I think that's a good, basic question. I am interested in someone who has studied code to see why this happens. There are some reasons I've heard for it that I don't buy, namely: Some folks say "because programmers are stupid and write bad code" - I don't agree with that. Others have said: "because the languages are bad for allowing null in the first place" - but null is a fact of data sets in the real world. My own opinion - based on my own code and so I'd love to see other's experiences - is that the mind assumes a default no behavior. One thinks: if there's nothing there, do nothing... and of course the language wants you to be explicit about that and first check that there is indeed nothing there. Why do you thing NPE is thrown so frequently.


If you equate null with 0 you might as well equate it with absolutely anything, consider that 0 is in a system of coordinates obtained through a translation of axes. It can be (1,1), or (2.5, 3.5). It is totally unsafe to equate null with 0, because programmers will then loose the possibility to have an "in your face" blow in case of a logical error.

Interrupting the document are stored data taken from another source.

-- ==== Sys2Proof/Tests/Slice0.lean ====
section
/-! SUPPORT. Tests of the model on small states: ill-formed terms, words written out from the spec's encodings, results from the
spec's tables and examples, and for every statement states and operands that meet its hypotheses. -/

namespace Sys2Proof.Tests

open Sys2Proof Sys2Proof.Machine

/-! ## Well-formedness -/

/-- An undefined VCVT pair (R105). -/
theorem test_wf_vcvt : (Instr.vcvt ⟨.row, 0⟩ ⟨.row, 1⟩ .e2m1 .f64).wf = false := by decide
/-- A VCVT from a type to itself (R105). -/
theorem test_wf_vcvt_same : (Instr.vcvt ⟨.row, 0⟩ ⟨.row, 1⟩ .f32 .f32).wf = false := by decide
/-- m0 is never written (R22). -/
theorem test_wf_vcmp : (Instr.vcmp .eq 0 ⟨.row, 0⟩ ⟨.row, 1⟩).wf = false := by decide
theorem test_wf_ldm : (Instr.ldm 0 4 0).wf = false := by decide
/-- A packet event names its packet's type (R396). -/
def aPacket (ty : Byte) : Packet := ⟨ty, 0, 0, 0, 0, 0, 0, true, 0, 0, []⟩
theorem test_wf_rd : (Instr.rd 0 (aPacket 2)).wf = false := by decide
theorem test_wf_wr : (Instr.wr 0 (aPacket 1)).wf = false := by decide
theorem test_wf_amo : (Instr.amo 0 (aPacket 1)).wf = false := by decide
theorem test_wf_rdrsp : (Instr.rdrsp 0 (aPacket 5)).wf = false := by decide
theorem test_wf_wrack : (Instr.wrack 0 (aPacket 4)).wf = false := by decide
theorem test_wf_amorsp : (Instr.amorsp 0 (aPacket 4)).wf = false := by decide
/-- The word of an ill-formed term is refused: m0 in the mask field, and an undefined pair in VCVT's B field. -/
theorem test_wf_word_refused : (encode true (.vcmp .eq 0 ⟨.row, 0⟩ ⟨.row, 1⟩)).map decodeSlot = some (.error .badField) ∧
    (encode true (.ldm 0 4 0)).map decodeSlot = some (.error .badField) ∧
    (encode true (.vcvt ⟨.row, 0⟩ ⟨.row, 1⟩ .e2m1 .f64)).map decodeSlot = some (.error .badField) := by decide

/-! ## Words: stop bit, OP, D, A, B as R57 places them -/

/-- S unit: ADDI s9, s9, -4 with the stop bit clear is OP 0x10. -/
theorem test_word_s : decodeSlot 0x100909FC = .ok (.addi 9 9 (-4)) := by decide
/-- C unit: BRNZ s11, -6. -/
theorem test_word_c : decodeSlot 0xA08BFFFA = .ok (.brnz 11 (-6)) := by decide
/-- V unit: VFMA h3, v7, d12. -/
theorem test_word_v : decodeSlot 0x3303478C = .ok (.vfma ⟨.row, 3⟩ ⟨.col, 7⟩ ⟨.diag, 12⟩) := by decide
/-- L unit: LDW s20, s10, 2. -/
theorem test_word_l : decodeSlot 0x54140A02 = .ok (.ldw 20 10 2) := by decide
/-- M unit: MMULZ with accumulator 5, s12, 4 rows, layout 2. -/
theorem test_word_m : decodeSlot 0xE0150C0E = .ok (.mmulz 5 12 3 2) := by decide
/-- T unit: TRISE 3, s8, s9. -/
theorem test_word_t : decodeSlot 0xF0030809 = .ok (.trise 3 8 9) := by decide
/-- Q unit: SWAIT 5, s22. -/
theorem test_word_q : decodeSlot 0xF9050016 = .ok (.swait 5 22) := by decide
/-- A reserved OP and a reserved field are refused by name. -/
theorem test_word_reserved : decodeSlot 0x9F000000 = .error .reservedOp ∧ decodeSlot 0x80000001 = .error .badField := by decide

/-! ## Samples -/

/-- A tile of die 0. -/
def aTile : TileId := ⟨0, 0⟩
/-- Its neighbour. -/
def bTile : TileId := ⟨0, 1⟩

/-- The word of an instruction, as the last of its bundle. -/
def wordOf (i : Instr) : Word := (encode true i).getD 0

/-- A bundle of one slot at word 0x100. -/
def bundleOf (i : Instr) : Inflight :=
  ⟨0x100, [wordOf i], 0, 0, KRegs.reset, 4, 0, 0, 0, 0, false, none, 0, 0, false, 0, 0, false, none, [], 0⟩

/-- A 256-byte launch record with some bytes set: the rest are 0. -/
def recordWith (bs : List (Nat × Byte)) : List Byte := bs.foldl (fun r p => r.set p.1 p.2) (List.replicate 256 0)

/-- A resident launch with handle 1, its FLAGS and its part on die 0; HANDLER is 0x200, the inner extent 16, one tile a crew. -/
def launchWith (flags : Byte) (more : List (Nat × Byte)) (parts : List DieLaunch) : Launch :=
  ⟨1, 1, .resident, 0, 0, 0, recordWith ([(2, flags), (8, 1), (0x41, 2)] ++ more), [], [], parts, false, 0, 0, 0, 0, [], [], [], false, []⟩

If null is transformed in 0, then logical errors will propagate far and remote from the context where mistakes are made.

Understanding that any variable's value might be contextualized (e.g., by a coordinate system) does add a degree of arbitrariness to any choice for a default value. Since any value is as good as any other, then zero is certainly no worse a value than any other. The thing is that a computer IS (has) a default context and zero means zero in that default context. Therefore zero is a better default value than others.

But it is no better, and it is much worse than being what really null should be: a marker that some structure is uninitialized.

Basically this is a trade-off. There is no way to guarantee lack of logical errors. My premise is that NPE doesn't guarantee it either AND it makes the most common situations - which by themselves are inherently benign - into explosive exceptions. It's a question of approach. Do you trust the programmer enough to give a benefit of the doubt (e.g., maybe it IS OK that middleName is null) or do you impose a stringency that makes code more brittle? It's this difference that leads me to propose a compiler flag. Some programmers actually like NPE. And in some cases like the one you mentioned, it does help one track down logical errors closer to their origin. However it doesn't guarantee that and it most often (in my experience) considers something to be an error when instead - and to the betterment of software quality - it could just as easily consider the situation benign. Hence the title of this page: NullIsBenign.

No, it is not benign. There should be no default values mandated by language, there can be default values specified by user, and those will be context specific. Claiming that 0 is the best default value is arbitrary. There's absolutely nothing magic at all about 0. NULL is definitely not a default value, it is the lack of any value.

The fact that we cannot eliminate all logical errors is the classic RedHerring argument. It doesn't mean that we should do no effort to eliminate any error. Indeed, logical errors related to null can be easily eliminated by simple, logical, elegant and effective language design. See ObjectiveCaml, HaskellLanguage, NiceLanguage.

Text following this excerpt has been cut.